Without further ado…

 

Fallout Shelter

Unless you’ve been living under a rock with your fingers in your ears on Mars for the last week, you’re likely fully aware of the extent that Bethesda just killed it at E3. There isn’t a game that exists right now that I’m more excited for than Fallout 4, and both Doom and Dishonored getting new games is awesome. On our side of the gaming fence, The Elder Scrolls: Legends sounds intriguing, the Pipboy stuff looks incredible, and I can’t stop playing Fallout Shelter.

fallout_shelter17

If you haven’t tried it by now, the premise is great. It’s another builder-style game, heavily leaning on Tiny Tower style gameplay but absolutely dripping with Fallout flavor. It’s been fascinating watching the game roll out, as its announcement came with the entirely expected reaction of people being angry about free to play… Then those people tried it, and haven’t stopped playing since. There’s typically so little overlap between the self-proclaimed hardcore gamers and casual gamers who like free to play builders, but Fallout Shelter manages to straddle that fence flawlessly.

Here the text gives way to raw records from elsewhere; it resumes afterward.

theorem requestEnded_facts (s : State) (n : Axis) : bitOf (requestEnded s n).sup.req n.val = false ∧ (requestEnded s n).loop = s.loop ∧
    (requestEnded s n).pwm = s.pwm := by
  refine ⟨?_, rfl, rfl⟩
  rw [requestEnded, modObs_sup, setReq_off_bit]
  simp

/-- The axis before it enters DISABLED: gates off, the counter stopped, the loops open, the request withdrawn. -/
def powerDown (s : State) (n : Axis) : State :=
  requestEnded (passSettle (openLoops (modPwm (gatesOff s n) n PwmAx.stop) n) n) n

theorem powerDown_facts (s : State) (n : Axis) : bitOf (powerDown s n).sup.req n.val = false ∧
    ((powerDown s n).loop[n]).bankA = Bank.init ∧ ((powerDown s n).pwm[n]).running = false := by
  obtain ⟨hbank, hpwm⟩ := passSettle_rest (openLoops (modPwm (gatesOff s n) n PwmAx.stop) n) n
  obtain ⟨hreq, hloop, hmod⟩ := requestEnded_facts (passSettle (openLoops (modPwm (gatesOff s n) n PwmAx.stop) n) n) n
  refine ⟨hreq, ?_, ?_⟩
  · rw [powerDown, hloop, hbank n, openLoops, modLoop, modV_same]
  · rw [powerDown, hmod, hpwm, openLoops, modLoop_pwm, modPwm, modV_same]
    rfl

theorem idleLearn_bridge (s : State) (n : Axis) :
    BridgeStands s (if inRun (idleAgain s) then beginLearn (idleAgain s) n else idleAgain s) := by
  split <;> exact ⟨rfl, rfl, rfl, rfl⟩

theorem toDisabled_of_enabled {s : State} {n : Axis} (h : axSt s n ≠ .disabled) :
    BridgeStands (axisTo (powerDown s n) n .disabled) (toDisabled s n) := by
  have he : toDisabled s n = if inRun (idleAgain (axisTo (powerDown s n) n .disabled)) then
      beginLearn (idleAgain (axisTo (powerDown s n) n .disabled)) n else idleAgain (axisTo (powerDown s n) n .disabled) := by
    unfold toDisabled powerDown requestEnded
    exact if_neg h
  rw [he]
  exact idleLearn_bridge _ n

theorem toDisabled_powersDown {s : State} {n : Axis} (h : axSt s n ≠ .disabled) : axSt (toDisabled s n) n = .disabled ∧
    bitOf (toDisabled s n).sup.req n.val = false ∧ ((toDisabled s n).loop[n]).bankA = Bank.init ∧
    ((toDisabled s n).pwm[n]).running = false := by
  have hu := toDisabled_of_enabled h
  obtain ⟨hst, -, hpwm, hloop, hsup⟩ := axisTo_arrives (powerDown s n) n .disabled
  obtain ⟨hreq, hbank, hrun⟩ := powerDown_facts s n
  rw [SameAx.axSt hu.ax, hu.sup, hu.loop, hu.pwm, hpwm, hloop, hsup]
  exact ⟨hst, hreq, hbank, hrun⟩

theorem execAxisState_disables (s : State) (r : Req) (n : Axis) (ha : Accepted s r opAxisState true) (hn : r.axisSel = n.val)
    (hlog : s.bisc.logs.getD 2 0 = 0) :
    ∃ t, exec (.axisState r 0 false Check.pass) s = .next t ∧ axSt t n = .disabled ∧
      (axSt s n ≠ .disabled → bitOf t.sup.req n.val = false ∧ (t.loop[n]).bankA = Bank.init ∧ (t.pwm[n]).running = false) := by
  refine ⟨_, execAxisState_eq (x := .disabled) ha hn hlog (.inl rfl) (.inr rfl), ?_⟩
  have hst := axSt_unhand s r n
  have hlast := (answered_only r opAxisState (axisAns (unhand s r) r n .disabled false s.clk.tb)).bridge
  by_cases hd : axSt (unhand s r) n = .disabled
  · have hans : axisAns (unhand s r) r n .disabled false s.clk.tb = (unhand s r, ansOk (statePayload (unhand s r) n)) := if_pos hd
    refine ⟨?_, fun h => absurd (hst.symm.trans hd) h⟩
    rw [SameAx.axSt hlast.ax, hans]
    exact hd
  · have hans : axisAns (unhand s r) r n .disabled false s.clk.tb =
        (toDisabled (unhand s r) n, ansOk (statePayload (toDisabled (unhand s r) n) n)) := (if_neg hd).trans (if_pos rfl)
    obtain ⟨hoff, hreq, hbank, hrun⟩ := toDisabled_powersDown hd
    rw [SameAx.axSt hlast.ax, hlast.sup, hlast.loop, hlast.pwm, hans]
    exact ⟨hoff, fun _ => ⟨hreq, hbank, hrun⟩⟩

/-! ### Out of DISABLED (R241, R295) -/

/-- An axis that enters PRECHARGE: towards the state asked for, its counter starting at the next valley (R180, R241). -/
theorem enterPrecharge_facts (s : State) (n : Axis) (x : AxState) : axSt (enterPrecharge s n x) n = .precharge ∧
    ((enterPrecharge s n x).ax[n]).goal = x ∧ ((enterPrecharge s n x).pwm[n]).startPend = true := by
  unfold enterPrecharge
  dsimp only
  obtain ⟨hst, hgoal, hpwm, -, -⟩ := axisTo_arrives (modAx _ n (fun b => { b with goal := x })) n .precharge
  refine ⟨hst, hgoal.trans ?_, ?_⟩
  · rw [modAx, modV_same]
  · rw [hpwm]
    simp only [modAx_pwm, modLoop_pwm, modOfs_pwm, modPwm, modV_same]

/-- A request that the DS grants takes the axis into PRECHARGE (R241). -/
theorem enableAxis_enters {s : State} {n : Axis} {x : AxState} {t0 : Nat} (h : (enableAxis s n x t0).2 = true) :
    ∃ u, (enableAxis s n x t0).1 = enterPrecharge u n x := by
  unfold enableAxis at h ⊢
  split
  case isTrue hm => simp [hm] at h
  case isFalse hm =>
    rw [if_neg hm] at h
    split
    case isTrue hg => simp [hg] at h
    case isFalse hg =>
      rw [if_neg hg] at h
      dsimp only at h ⊢
      split
      case isTrue => exact ⟨_, rfl⟩
      case isFalse hgrant => simp [hgrant] at h

/-- A request for a state with tasks out of DISABLED is a request to the DS (R241, R295). -/
theorem axisAns_of_disabled {s : State} {r : Req} {n : Axis} {x : AxState} (t0 : Nat) (hd : axSt s n = .disabled)
    (hx : x = .opn ∨ x = .torque ∨ x = .speed ∨ x = .position) :
    axisAns s r n x false t0 = if s.emq.noLead then (s, ansSt stNoLead)
      else if (enableAxis s n x t0).2 then stateAns (enableAxis s n x t0).1 r n x false
      else ((enableAxis s n x t0).1, ansNotInState (enableAxis s n x t0).1 n) := by
  unfold axisAns
  rw [hd]
  rcases hx with rfl | rfl | rfl | rfl <;> rfl

theorem code_ne_zero {x : AxState} (h : x ≠ .disabled) : (x.code == 0) = false := by
  cases x
  case disabled => exact absurd rfl h
  all_goals rfl

theorem execAxisState_precharges (s : State) (r : Req) (n : Axis) (x : AxState) (ha : Accepted s r opAxisState false)
    (hn : r.axisSel = n.val) (hlog : s.bisc.logs.getD 2 0 = 0) (hrun : inRun s = true) (hd : axSt s n = .disabled)
    (hx : x = .opn ∨ x = .torque ∨ x = .speed ∨ x = .position) (hlead : s.emq.noLead = false)
    (hgrant : (enableAxis (unhand s r) n x s.clk.tb).2 = true) :
    ∃ t, exec (.axisState r x.code false Check.pass) s = .next t ∧ axSt t n = .precharge ∧ (t.ax[n]).goal = x ∧
      (t.pwm[n]).startPend = true := by
  have hcode : (x.code == 0) = false := code_ne_zero (by rcases hx with rfl | rfl | rfl | rfl <;> decide)
  refine ⟨_, execAxisState_eq (hcode ▸ ha) hn hlog (.inr (hx.imp_right (Or.imp_right (Or.imp_right .inl)))) (.inl hrun), ?_⟩
  have hd' : axSt (unhand s r) n = .disabled ∧ (unhand s r).emq.noLead = false := by
    obtain ⟨i, e⟩ := unhand_handed s r
    rw [e]
    exact ⟨hd, hlead⟩
  obtain ⟨u, hu⟩ := enableAxis_enters hgrant
  have hlast := (answered_only r opAxisState (axisAns (unhand s r) r n x false s.clk.tb)).bridge
  rw [axisAns_of_disabled _ hd'.1 hx, hd'.2, if_neg (by decide), hgrant, if_pos rfl, stateAns_now, hu] at hlast ⊢
  rw [SameAx.axSt hlast.ax, hlast.ax, hlast.pwm]
  exact enterPrecharge_facts u n x

theorem execAxisState_stays (s : State) (r : Req) (n : Axis) (ha : Accepted s r opAxisState false) (hn : r.axisSel = n.val)
    (hlog : s.bisc.logs.getD 2 0 = 0) (hrun : inRun s = true) (hd : axSt s n = .disabled) (hno : mayEnable s n .torque = false) :
    ∃ t, exec (.axisState r 3 false Check.pass) s = .next t ∧ Quiet s t ∧ axSt t n = .disabled := by
  refine ⟨_, execAxisState_eq (x := .torque) ha hn hlog (by simp) (.inl hrun), ?_⟩
  have hd' : axSt (unhand s r) n = .disabled ∧ mayEnable (unhand s r) n .torque = false := by
    obtain ⟨i, e⟩ := unhand_handed s r
    rw [e]
    exact ⟨hd, hno⟩
  have hask : enableAxis (unhand s r) n .torque s.clk.tb = (unhand s r, false) := if_pos (by rw [hd'.2]; rfl)
  have hsame : (axisAns (unhand s r) r n .torque false s.clk.tb).1 = unhand s r := by
    rw [axisAns_of_disabled _ hd'.1 (by simp), hask]
    split <;> rfl
  have hquiet := answered_quiet r opAxisState (axisAns (unhand s r) r n .torque false s.clk.tb)
  have hlast := (answered_only r opAxisState (axisAns (unhand s r) r n .torque false s.clk.tb)).bridge
  rw [hsame] at hquiet hlast
  exact ⟨(unhand_quiet s r).trans hquiet, (SameAx.axSt hlast.ax n).trans hd'.1⟩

It makes me wonder if the problem here isn’t necessarily free to play, or builders, but maybe that no one has really managed to offer that kind of very typical App Store-style gameplay in a package that appeals to the core gamer demographic before. Well, spending the week at E3, you’re in the thick of the most hardcore of core gamers. It was rare to see people playing a game on their phone that wasn’t Fallout Shelter.

Fallout Shelter 2

We’re all about the game, which you probably could tell by now judging by our first impressions, our extensive guide, an interview with Bethesda’s VP on the game, and even how to build a fallout shelter in Minecraft because sure, why not.

Bethesda’s first entry into iOS gaming is awesome, and if the quality level of The Elder Scrolls: Legends is similar, I expect that’s going to be a real treat too. Seriously though, I don’t care how you typically feel about free to play, you’re doing yourself a disservice if you don’t at least give Fallout Shelter a spin.